/-- The two reads: with a destination one transaction, its four events in order, the byte delivered with the
result whether the transfers succeeded or not; with a null destination `INVALID_ARG` and no bus activity
(41_codec_regaccess.md R126, R128, R130). -/
def Obligations.RegisterReadsAreOneTransaction : Prop :=
  ∀ s : State, s.cfg.wf = true →
    (∀ a : ShortAddr,
      exec (.raSrd a true) s = .next { s with answer := some (.read .invalidArg none) } ∧
      exec (.raSrd a false) s = .next { s with
        answer := some (.read
          (if s.io.okAt 0 = true ∧ (s.io.readAt 0).1 = true then .ok else .transportFail)
          (some (s.io.readAt 0).2))
        io := { s.io with oks := s.io.oks.skip 1
                          reads := s.io.reads.skip 1
                          trace := s.io.trace ++ [.cs false, .w1 (shortReadWord a) (s.io.okAt 0),
                            .r1 (s.io.readAt 0).1 (s.io.readAt 0).2, .cs true] } } ∧
      ∀ null, ∃ ops, encode s.cfg (.raSrd a null) = .ra 0b00#2 ops) ∧
    (∀ a : LongAddr,
      exec (.raLrd a true) s = .next { s with answer := some (.read .invalidArg none) } ∧
      exec (.raLrd a false) s = .next { s with
        answer := some (.read
          (if s.io.okAt 0 = true ∧ (s.io.readAt 0).1 = true then .ok else .transportFail)
          (some (s.io.readAt 0).2))
        io := { s.io with oks := s.io.oks.skip 1
                          reads := s.io.reads.skip 1
                          trace := s.io.trace ++ [.cs false, .w2 (longReadWord a) (s.io.okAt 0),
                            .r1 (s.io.readAt 0).1 (s.io.readAt 0).2, .cs true] } } ∧
      ∀ null, ∃ ops, encode s.cfg (.raLrd a null) = .ra 0b10#2 ops)

/-- Every register access with a destination emits exactly four events, select first and deselect last, two
transfers between, and answers `OK` exactly when both transfers succeeded (41_codec_regaccess.md R131). -/
def Obligations.TransferFailureCompletesTheCycle : Prop :=
  ∀ (i : Instr) (s : State), s.cfg.wf = true → i.isRegAccess = true →
    (∀ a, i ≠ .raSrd a true) → (∀ a, i ≠ .raLrd a true) →
    ∃ t address data ok1 ok2, exec i s = .next t ∧
      t.io.trace = s.io.trace ++ [.cs false, address, data, .cs true] ∧
      ((∃ b, address = .w1 b ok1) ∨ ∃ w, address = .w2 w ok1) ∧
      ((∃ v, data = .w1 v ok2) ∨ ∃ v, data = .r1 ok2 v) ∧
      ((∃ b, t.answer = some (.read (if ok1 && ok2 then .ok else .transportFail) b)) ∨
        t.answer = some (.result (if ok1 && ok2 then .ok else .transportFail)))

/-! ## The configuration store -/

/-- The default loader: all six defaults while the channel is the sentinel, nothing otherwise; a second run
changes nothing; the channel is then no sentinel, and no operation makes it one again
(43_config.md R171). -/
def Obligations.DefaultsAreLoadedOnce : Prop :=
  (∀ s : State, s.cfg.wf = true →
    (s.id.chan = s.cfg.chUnset → s.loadDef = { s with id :=
      { mac := s.cfg.defMac, key := s.cfg.defKey, pan := s.cfg.defPanId, addr := s.cfg.defAddr,
        seq := s.cfg.defSeq, chan := s.cfg.defChannel } }) ∧
    (s.id.chan ≠ s.cfg.chUnset → s.loadDef = s) ∧
    s.loadDef.loadDef = s.loadDef ∧ s.loadDef.id.chan ≠ s.cfg.chUnset) ∧
  (∀ (i : Instr) (s t : State), exec i s = .next t → s.id.chan ≠ s.cfg.chUnset →
    t.id.chan ≠ t.cfg.chUnset)

/-- `SET.CH` (43_config.md, SET.CH, decision D26): accepted exactly for the 16 channel values. Its command
code is 2 (decision D1). -/
def Obligations.SetChannelAcceptsTheSixteenValues : Prop :=
  ∀ (ch : Byte) (s : State), s.accepts →
    exec (.setCh ch) s = .next (if ch ∈ s.cfg.chanValues.toList
      then { s with id := { s.loadedId with chan := ch }, answer := some (.result .ok) }
      else { s with answer := some (.result .invalidValue) }) ∧
    (∃ ops, encode s.cfg (.setCh ch) = .host 0x2#4 ops)

/-- `SET.PAN` and `SET.ADDR`: the broadcast value is rejected and changes nothing, every other value is
stored after the defaults (43_config.md R173, R174). -/
def Obligations.SetPanAndAddrRejectBroadcast : Prop :=
  ∀ (v : Half) (s : State), s.accepts →
    exec (.setPan v) s = .next (if v = s.cfg.broadcast
      then { s with answer := some (.result .invalidValue) }
      else { s with id := { s.loadedId with pan := v }, answer := some (.result .ok) }) ∧
    exec (.setAddr v) s = .next (if v = s.cfg.broadcast
      then { s with answer := some (.result .invalidValue) }
      else { s with id := { s.loadedId with addr := v }, answer := some (.result .ok) }) ∧
    (∃ ops, encode s.cfg (.setPan v) = .host 0x3#4 ops) ∧
    (∃ ops, encode s.cfg (.setAddr v) = .host 0x4#4 ops)

/-- `SET.SEQ` accepts every value, after the defaults (43_config.md R175). -/
def Obligations.SetSequenceAcceptsEveryValue : Prop :=
  ∀ (v : Byte) (s : State), s.accepts →
    exec (.setSeq v) s =
      .next { s with id := { s.loadedId with seq := v }, answer := some (.result .ok) } ∧
    (∃ ops, encode s.cfg (.setSeq v) = .host 0x5#4 ops)

/-- `SET.MAC` and `SET.KEY`: an all-zero array is rejected and changes nothing, every other array is stored
after the defaults (43_config.md R176, R177). -/
def Obligations.SetMacAndKeyRejectAllZero : Prop :=
  (∀ (mac : Vector Byte 8) (s : State), s.accepts →
    exec (.setMac mac) s = .next (if (∀ b ∈ mac.toList, b = 0#8)
      then { s with answer := some (.result .invalidValue) }
      else { s with id := { s.loadedId with mac := mac }, answer := some (.result .ok) }) ∧
    (∃ ops, encode s.cfg (.setMac mac) = .host 0x6#4 ops)) ∧
  (∀ (key : Vector Byte 16) (s : State), s.accepts →
    exec (.setKey key) s = .next (if (∀ b ∈ key.toList, b = 0#8)
      then { s with answer := some (.result .invalidValue) }
      else { s with id := { s.loadedId with key := key }, answer := some (.result .ok) }) ∧
    (∃ ops, encode s.cfg (.setKey key) = .host 0x7#4 ops))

Prompt —
Please give back the listing in full; each line must match exactly.

Completed exercise —
/-- The two reads: with a destination one transaction, its four events in order, the byte delivered with the
result whether the transfers succeeded or not; with a null destination `INVALID_ARG` and no bus activity
(41_codec_regaccess.md R126, R128, R130). -/
def Obligations.RegisterReadsAreOneTransaction : Prop :=
  ∀ s : State, s.cfg.wf = true →
    (∀ a : ShortAddr,
      exec (.raSrd a true) s = .next { s with answer := some (.read .invalidArg none) } ∧
      exec (.raSrd a false) s = .next { s with
        answer := some (.read
          (if s.io.okAt 0 = true ∧ (s.io.readAt 0).1 = true then .ok else .transportFail)
          (some (s.io.readAt 0).2))
        io := { s.io with oks := s.io.oks.skip 1
                          reads := s.io.reads.skip 1
                          trace := s.io.trace ++ [.cs false, .w1 (shortReadWord a) (s.io.okAt 0),
                            .r1 (s.io.readAt 0).1 (s.io.readAt 0).2, .cs true] } } ∧
      ∀ null, ∃ ops, encode s.cfg (.raSrd a null) = .ra 0b00#2 ops) ∧
    (∀ a : LongAddr,
      exec (.raLrd a true) s = .next { s with answer := some (.read .invalidArg none) } ∧
      exec (.raLrd a false) s = .next { s with
        answer := some (.read
          (if s.io.okAt 0 = true ∧ (s.io.readAt 0).1 = true then .ok else .transportFail)
          (some (s.io.readAt 0).2))
        io := { s.io with oks := s.io.oks.skip 1
                          reads := s.io.reads.skip 1
                          trace := s.io.trace ++ [.cs false, .w2 (longReadWord a) (s.io.okAt 0),
                            .r1 (s.io.readAt 0).1 (s.io.readAt 0).2, .cs true] } } ∧
      ∀ null, ∃ ops, encode s.cfg (.raLrd a null) = .ra 0b10#2 ops)

/-- Every register access with a destination emits exactly four events, select first and deselect last, two
transfers between, and answers `OK` exactly when both transfers succeeded (41_codec_regaccess.md R131). -/
def Obligations.TransferFailureCompletesTheCycle : Prop :=
  ∀ (i : Instr) (s : State), s.cfg.wf = true → i.isRegAccess = true →
    (∀ a, i ≠ .raSrd a true) → (∀ a, i ≠ .raLrd a true) →
    ∃ t address data ok1 ok2, exec i s = .next t ∧
      t.io.trace = s.io.trace ++ [.cs false, address, data, .cs true] ∧
      ((∃ b, address = .w1 b ok1) ∨ ∃ w, address = .w2 w ok1) ∧
      ((∃ v, data = .w1 v ok2) ∨ ∃ v, data = .r1 ok2 v) ∧
      ((∃ b, t.answer = some (.read (if ok1 && ok2 then .ok else .transportFail) b)) ∨
        t.answer = some (.result (if ok1 && ok2 then .ok else .transportFail)))

/-! ## The configuration store -/

/-- The default loader: all six defaults while the channel is the sentinel, nothing otherwise; a second run
changes nothing; the channel is then no sentinel, and no operation makes it one again
(43_config.md R171). -/
def Obligations.DefaultsAreLoadedOnce : Prop :=
  (∀ s : State, s.cfg.wf = true →
    (s.id.chan = s.cfg.chUnset → s.loadDef = { s with id :=
      { mac := s.cfg.defMac, key := s.cfg.defKey, pan := s.cfg.defPanId, addr := s.cfg.defAddr,
        seq := s.cfg.defSeq, chan := s.cfg.defChannel } }) ∧
    (s.id.chan ≠ s.cfg.chUnset → s.loadDef = s) ∧
    s.loadDef.loadDef = s.loadDef ∧ s.loadDef.id.chan ≠ s.cfg.chUnset) ∧
  (∀ (i : Instr) (s t : State), exec i s = .next t → s.id.chan ≠ s.cfg.chUnset →
    t.id.chan ≠ t.cfg.chUnset)

/-- `SET.CH` (43_config.md, SET.CH, decision D26): accepted exactly for the 16 channel values. Its command
code is 2 (decision D1). -/
def Obligations.SetChannelAcceptsTheSixteenValues : Prop :=
  ∀ (ch : Byte) (s : State), s.accepts →
    exec (.setCh ch) s = .next (if ch ∈ s.cfg.chanValues.toList
      then { s with id := { s.loadedId with chan := ch }, answer := some (.result .ok) }
      else { s with answer := some (.result .invalidValue) }) ∧
    (∃ ops, encode s.cfg (.setCh ch) = .host 0x2#4 ops)

/-- `SET.PAN` and `SET.ADDR`: the broadcast value is rejected and changes nothing, every other value is
stored after the defaults (43_config.md R173, R174). -/
def Obligations.SetPanAndAddrRejectBroadcast : Prop :=
  ∀ (v : Half) (s : State), s.accepts →
    exec (.setPan v) s = .next (if v = s.cfg.broadcast
      then { s with answer := some (.result .invalidValue) }
      else { s with id := { s.loadedId with pan := v }, answer := some (.result .ok) }) ∧
    exec (.setAddr v) s = .next (if v = s.cfg.broadcast
      then { s with answer := some (.result .invalidValue) }
      else { s with id := { s.loadedId with addr := v }, answer := some (.result .ok) }) ∧
    (∃ ops, encode s.cfg (.setPan v) = .host 0x3#4 ops) ∧
    (∃ ops, encode s.cfg (.setAddr v) = .host 0x4#4 ops)

/-- `SET.SEQ` accepts every value, after the defaults (43_config.md R175). -/
def Obligations.SetSequenceAcceptsEveryValue : Prop :=
  ∀ (v : Byte) (s : State), s.accepts →
    exec (.setSeq v) s =
      .next { s with id := { s.loadedId with seq := v }, answer := some (.result .ok) } ∧
    (∃ ops, encode s.cfg (.setSeq v) = .host 0x5#4 ops)

/-- `SET.MAC` and `SET.KEY`: an all-zero array is rejected and changes nothing, every other array is stored
after the defaults (43_config.md R176, R177). -/
def Obligations.SetMacAndKeyRejectAllZero : Prop :=
  (∀ (mac : Vector Byte 8) (s : State), s.accepts →
    exec (.setMac mac) s = .next (if (∀ b ∈ mac.toList, b = 0#8)
      then { s with answer := some (.result .invalidValue) }
      else { s with id := { s.loadedId with mac := mac }, answer := some (.result .ok) }) ∧
    (∃ ops, encode s.cfg (.setMac mac) = .host 0x6#4 ops)) ∧
  (∀ (key : Vector Byte 16) (s : State), s.accepts →
    exec (.setKey key) s = .next (if (∀ b ∈ key.toList, b = 0#8)
      then { s with answer := some (.result .invalidValue) }
      else { s with id := { s.loadedId with key := key }, answer := some (.result .ok) }) ∧
    (∃ ops, encode s.cfg (.setKey key) = .host 0x7#4 ops))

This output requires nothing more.